**** Dataset records ****

-- ==== Sys2Proof/Laws/Memory.lean ====
section
/-! SUPPORT. Images of the profile area: every operation keeps the canonical form, and reads see writes. -/

namespace Sys2Proof.Machine

theorem Memory.wfFrom_mono {lo hi : Nat} (h : lo ≤ hi) :
    ∀ {m : Memory}, Memory.wfFrom hi m = true → Memory.wfFrom lo m = true
  | [], _ => rfl
  | (k, b) :: rest, hm => by
    simp only [Memory.wfFrom, Bool.and_eq_true, decide_eq_true_eq] at hm ⊢
    exact ⟨⟨le_trans h hm.1.1, hm.1.2⟩, hm.2⟩

/-- Every listed address lies at or above the bound of the form. -/
theorem Memory.read_below {lo a : Nat} (h : a < lo) :
    ∀ {m : Memory}, Memory.wfFrom lo m = true → Memory.read m a = Memory.erased
  | [], _ => rfl
  | (k, b) :: rest, hm => by
    simp only [Memory.wfFrom, Bool.and_eq_true, decide_eq_true_eq] at hm
    have hk : k ≠ a := by omega
    simp only [Memory.read, if_neg hk]
    exact Memory.read_below (by omega) hm.2

theorem Memory.write_wfFrom {lo a : Nat} (v : Byte) (h : lo ≤ a) :
    ∀ {m : Memory}, Memory.wfFrom lo m = true → Memory.wfFrom lo (Memory.write m a v) = true
  | [], _ => by
    by_cases hv : v = Memory.erased <;> simp [Memory.write, Memory.wfFrom, hv, h]
  | (k, b) :: rest, hm => by
    simp only [Memory.wfFrom, Bool.and_eq_true, decide_eq_true_eq] at hm
    obtain ⟨⟨hk, hb⟩, hrest⟩ := hm
    unfold Memory.write
    split
    · split <;> simp_all [Memory.wfFrom]
    · split
      · split
        · exact Memory.wfFrom_mono (by omega) hrest
        · simp_all [Memory.wfFrom]
      · simp only [Memory.wfFrom, Bool.and_eq_true, decide_eq_true_eq]
        exact ⟨⟨hk, hb⟩, Memory.write_wfFrom v (by omega) hrest⟩

/-- Writing a byte keeps the canonical form. -/
theorem Memory.write_wf {m : Memory} (a : Nat) (v : Byte) (h : m.wf = true) :
    Memory.wf (Memory.write m a v) = true :=
  Memory.write_wfFrom v (Nat.zero_le a) h

/-- Writing bytes keeps the canonical form. -/
theorem Memory.writeList_wf :
    ∀ (vs : List Byte) {m : Memory} (a : Nat), m.wf = true → Memory.wf (Memory.writeList m a vs) = true
  | [], _, _, h => h
  | v :: vs, _, a, h => Memory.writeList_wf vs (a + 1) (Memory.write_wf a v h)

/-- Writing the CRC of a section keeps the canonical form. -/
theorem Memory.writeSectionCrc_wf {m : Memory} (n : Nat) (h : m.wf = true) :
    Memory.wf (writeSectionCrc m n) = true := by
  unfold writeSectionCrc
  split
  · exact Memory.writeList_wf _ _ h
  · exact h

/-- Writing the CRCs of all sections keeps the canonical form. -/
theorem Memory.writeCrcs_wf {m : Memory} (h : m.wf = true) : Memory.wf (writeCrcs m) = true := by
  unfold writeCrcs
  generalize List.range 7 = ns
  induction ns generalizing m with
  | nil => exact h
  | cons n ns ih => exact ih (Memory.writeSectionCrc_wf n h)

/-- Reading after a write: the written byte at its address, and every other byte as before. -/
theorem Memory.read_writeFrom {lo a : Nat} (v : Byte) (x : Nat) :
    ∀ {m : Memory}, Memory.wfFrom lo m = true →
      Memory.read (Memory.write m a v) x = if x = a then v else Memory.read m x
  | [], _ => by
    by_cases hv : v = Memory.erased <;> by_cases hx : x = a
    · simp [Memory.write, Memory.read, hv]
    · simp [Memory.write, Memory.read, hv]
    · simp [Memory.write, Memory.read, hv, hx]
    · simp [Memory.write, Memory.read, hv, hx]
      exact fun h => hx h.symm
  | (k, b) :: rest, hm => by
    simp only [Memory.wfFrom, Bool.and_eq_true, decide_eq_true_eq] at hm
    obtain ⟨⟨hk, hb⟩, hrest⟩ := hm
    unfold Memory.write
    split
    · rename_i hak
      by_cases hx : x = a
      · subst hx
        have hkx : k ≠ x := by omega
        have := Memory.read_below (a := x) (by omega) hrest
        by_cases hv : v = Memory.erased <;> simp_all [Memory.read]
      · have hax : a ≠ x := fun h => hx h.symm
        by_cases hv : v = Memory.erased <;> simp [Memory.read, hv, hax, hx]
    · split
      · rename_i hak
        subst hak
        by_cases hx : x = a
        · subst hx
          have := Memory.read_below (a := x) (Nat.lt_succ_self x) hrest
          by_cases hv : v = Memory.erased <;> simp_all [Memory.read]
        · have hax : a ≠ x := fun h => hx h.symm
          by_cases hv : v = Memory.erased <;> simp [Memory.read, hv, hax, hx]
      · simp only [Memory.read]
        rw [Memory.read_writeFrom v x hrest]
        by_cases hkx : k = x
        · have : x ≠ a := by omega
          simp [hkx, this]
        · simp [hkx]

/-- A byte written reads back. -/
theorem Memory.read_write_self {m : Memory} (h : m.wf = true) (a : Nat) (v : Byte) :
    Memory.read (Memory.write m a v) a = v := by
  rw [Memory.read_writeFrom v a h, if_pos rfl]

/-- A write leaves every other byte as it was. -/
theorem Memory.read_write_other {m : Memory} (h : m.wf = true) {a x : Nat} (v : Byte) (hx : x ≠ a) :
    Memory.read (Memory.write m a v) x = Memory.read m x := by
  rw [Memory.read_writeFrom v x h, if_neg hx]

/-- Reading after bytes were written. -/
theorem Memory.read_writeList :
    ∀ (vs : List Byte) {m : Memory} (a x : Nat), m.wf = true →
      Memory.read (Memory.writeList m a vs) x =
        if a ≤ x ∧ x < a + vs.length then vs.getD (x - a) Memory.erased else Memory.read m x
  | [], m, a, x, _ => by
    have : ¬ (a ≤ x ∧ x < a + ([] : List Byte).length) := by simp
    rw [if_neg this]; rfl
  | v :: vs, m, a, x, h => by
    show Memory.read (Memory.writeList (Memory.write m a v) (a + 1) vs) x = _
    rw [Memory.read_writeList vs (a + 1) x (Memory.write_wf a v h), Memory.read_writeFrom v x h]
    by_cases hx : x = a
    · subst hx; simp
    · by_cases hlt : a + 1 ≤ x ∧ x < a + 1 + vs.length
      · have h2 : a ≤ x ∧ x < a + (v :: vs).length := by simp; omega
        have h3 : x - a = (x - (a + 1)) + 1 := by omega
        rw [if_pos hlt, if_pos h2, h3]; rfl
      · have h2 : ¬ (a ≤ x ∧ x < a + (v :: vs).length) := by simp; omega
        rw [if_neg hlt, if_neg h2, if_neg hx]

/-- The images of a part just reset have the form. -/
theorem Memory.reset_wf : Pfu.reset.active.wf = true ∧ Pfu.reset.edit.wf = true := ⟨rfl, rfl⟩

end Sys2Proof.Machine
end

****

● **Instructions to follow**:
All the entries above are to be transcribed without any alteration.

● **Response area**:
-- ==== Sys2Proof/Laws/Memory.lean ====
section
/-! SUPPORT. Images of the profile area: every operation keeps the canonical form, and reads see writes. -/

namespace Sys2Proof.Machine

theorem Memory.wfFrom_mono {lo hi : Nat} (h : lo ≤ hi) :
    ∀ {m : Memory}, Memory.wfFrom hi m = true → Memory.wfFrom lo m = true
  | [], _ => rfl
  | (k, b) :: rest, hm => by
    simp only [Memory.wfFrom, Bool.and_eq_true, decide_eq_true_eq] at hm ⊢
    exact ⟨⟨le_trans h hm.1.1, hm.1.2⟩, hm.2⟩

/-- Every listed address lies at or above the bound of the form. -/
theorem Memory.read_below {lo a : Nat} (h : a < lo) :
    ∀ {m : Memory}, Memory.wfFrom lo m = true → Memory.read m a = Memory.erased
  | [], _ => rfl
  | (k, b) :: rest, hm => by
    simp only [Memory.wfFrom, Bool.and_eq_true, decide_eq_true_eq] at hm
    have hk : k ≠ a := by omega
    simp only [Memory.read, if_neg hk]
    exact Memory.read_below (by omega) hm.2

theorem Memory.write_wfFrom {lo a : Nat} (v : Byte) (h : lo ≤ a) :
    ∀ {m : Memory}, Memory.wfFrom lo m = true → Memory.wfFrom lo (Memory.write m a v) = true
  | [], _ => by
    by_cases hv : v = Memory.erased <;> simp [Memory.write, Memory.wfFrom, hv, h]
  | (k, b) :: rest, hm => by
    simp only [Memory.wfFrom, Bool.and_eq_true, decide_eq_true_eq] at hm
    obtain ⟨⟨hk, hb⟩, hrest⟩ := hm
    unfold Memory.write
    split
    · split <;> simp_all [Memory.wfFrom]
    · split
      · split
        · exact Memory.wfFrom_mono (by omega) hrest
        · simp_all [Memory.wfFrom]
      · simp only [Memory.wfFrom, Bool.and_eq_true, decide_eq_true_eq]
        exact ⟨⟨hk, hb⟩, Memory.write_wfFrom v (by omega) hrest⟩

/-- Writing a byte keeps the canonical form. -/
theorem Memory.write_wf {m : Memory} (a : Nat) (v : Byte) (h : m.wf = true) :
    Memory.wf (Memory.write m a v) = true :=
  Memory.write_wfFrom v (Nat.zero_le a) h

/-- Writing bytes keeps the canonical form. -/
theorem Memory.writeList_wf :
    ∀ (vs : List Byte) {m : Memory} (a : Nat), m.wf = true → Memory.wf (Memory.writeList m a vs) = true
  | [], _, _, h => h
  | v :: vs, _, a, h => Memory.writeList_wf vs (a + 1) (Memory.write_wf a v h)

/-- Writing the CRC of a section keeps the canonical form. -/
theorem Memory.writeSectionCrc_wf {m : Memory} (n : Nat) (h : m.wf = true) :
    Memory.wf (writeSectionCrc m n) = true := by
  unfold writeSectionCrc
  split
  · exact Memory.writeList_wf _ _ h
  · exact h

/-- Writing the CRCs of all sections keeps the canonical form. -/
theorem Memory.writeCrcs_wf {m : Memory} (h : m.wf = true) : Memory.wf (writeCrcs m) = true := by
  unfold writeCrcs
  generalize List.range 7 = ns
  induction ns generalizing m with
  | nil => exact h
  | cons n ns ih => exact ih (Memory.writeSectionCrc_wf n h)

/-- Reading after a write: the written byte at its address, and every other byte as before. -/
theorem Memory.read_writeFrom {lo a : Nat} (v : Byte) (x : Nat) :
    ∀ {m : Memory}, Memory.wfFrom lo m = true →
      Memory.read (Memory.write m a v) x = if x = a then v else Memory.read m x
  | [], _ => by
    by_cases hv : v = Memory.erased <;> by_cases hx : x = a
    · simp [Memory.write, Memory.read, hv]
    · simp [Memory.write, Memory.read, hv]
    · simp [Memory.write, Memory.read, hv, hx]
    · simp [Memory.write, Memory.read, hv, hx]
      exact fun h => hx h.symm
  | (k, b) :: rest, hm => by
    simp only [Memory.wfFrom, Bool.and_eq_true, decide_eq_true_eq] at hm
    obtain ⟨⟨hk, hb⟩, hrest⟩ := hm
    unfold Memory.write
    split
    · rename_i hak
      by_cases hx : x = a
      · subst hx
        have hkx : k ≠ x := by omega
        have := Memory.read_below (a := x) (by omega) hrest
        by_cases hv : v = Memory.erased <;> simp_all [Memory.read]
      · have hax : a ≠ x := fun h => hx h.symm
        by_cases hv : v = Memory.erased <;> simp [Memory.read, hv, hax, hx]
    · split
      · rename_i hak
        subst hak
        by_cases hx : x = a
        · subst hx
          have := Memory.read_below (a := x) (Nat.lt_succ_self x) hrest
          by_cases hv : v = Memory.erased <;> simp_all [Memory.read]
        · have hax : a ≠ x := fun h => hx h.symm
          by_cases hv : v = Memory.erased <;> simp [Memory.read, hv, hax, hx]
      · simp only [Memory.read]
        rw [Memory.read_writeFrom v x hrest]
        by_cases hkx : k = x
        · have : x ≠ a := by omega
          simp [hkx, this]
        · simp [hkx]

/-- A byte written reads back. -/
theorem Memory.read_write_self {m : Memory} (h : m.wf = true) (a : Nat) (v : Byte) :
    Memory.read (Memory.write m a v) a = v := by
  rw [Memory.read_writeFrom v a h, if_pos rfl]

/-- A write leaves every other byte as it was. -/
theorem Memory.read_write_other {m : Memory} (h : m.wf = true) {a x : Nat} (v : Byte) (hx : x ≠ a) :
    Memory.read (Memory.write m a v) x = Memory.read m x := by
  rw [Memory.read_writeFrom v x h, if_neg hx]

/-- Reading after bytes were written. -/
theorem Memory.read_writeList :
    ∀ (vs : List Byte) {m : Memory} (a x : Nat), m.wf = true →
      Memory.read (Memory.writeList m a vs) x =
        if a ≤ x ∧ x < a + vs.length then vs.getD (x - a) Memory.erased else Memory.read m x
  | [], m, a, x, _ => by
    have : ¬ (a ≤ x ∧ x < a + ([] : List Byte).length) := by simp
    rw [if_neg this]; rfl
  | v :: vs, m, a, x, h => by
    show Memory.read (Memory.writeList (Memory.write m a v) (a + 1) vs) x = _
    rw [Memory.read_writeList vs (a + 1) x (Memory.write_wf a v h), Memory.read_writeFrom v x h]
    by_cases hx : x = a
    · subst hx; simp
    · by_cases hlt : a + 1 ≤ x ∧ x < a + 1 + vs.length
      · have h2 : a ≤ x ∧ x < a + (v :: vs).length := by simp; omega
        have h3 : x - a = (x - (a + 1)) + 1 := by omega
        rw [if_pos hlt, if_pos h2, h3]; rfl
      · have h2 : ¬ (a ≤ x ∧ x < a + (v :: vs).length) := by simp; omega
        rw [if_neg hlt, if_neg h2, if_neg hx]

/-- The images of a part just reset have the form. -/
theorem Memory.reset_wf : Pfu.reset.active.wf = true ∧ Pfu.reset.edit.wf = true := ⟨rfl, rfl⟩

end Sys2Proof.Machine
end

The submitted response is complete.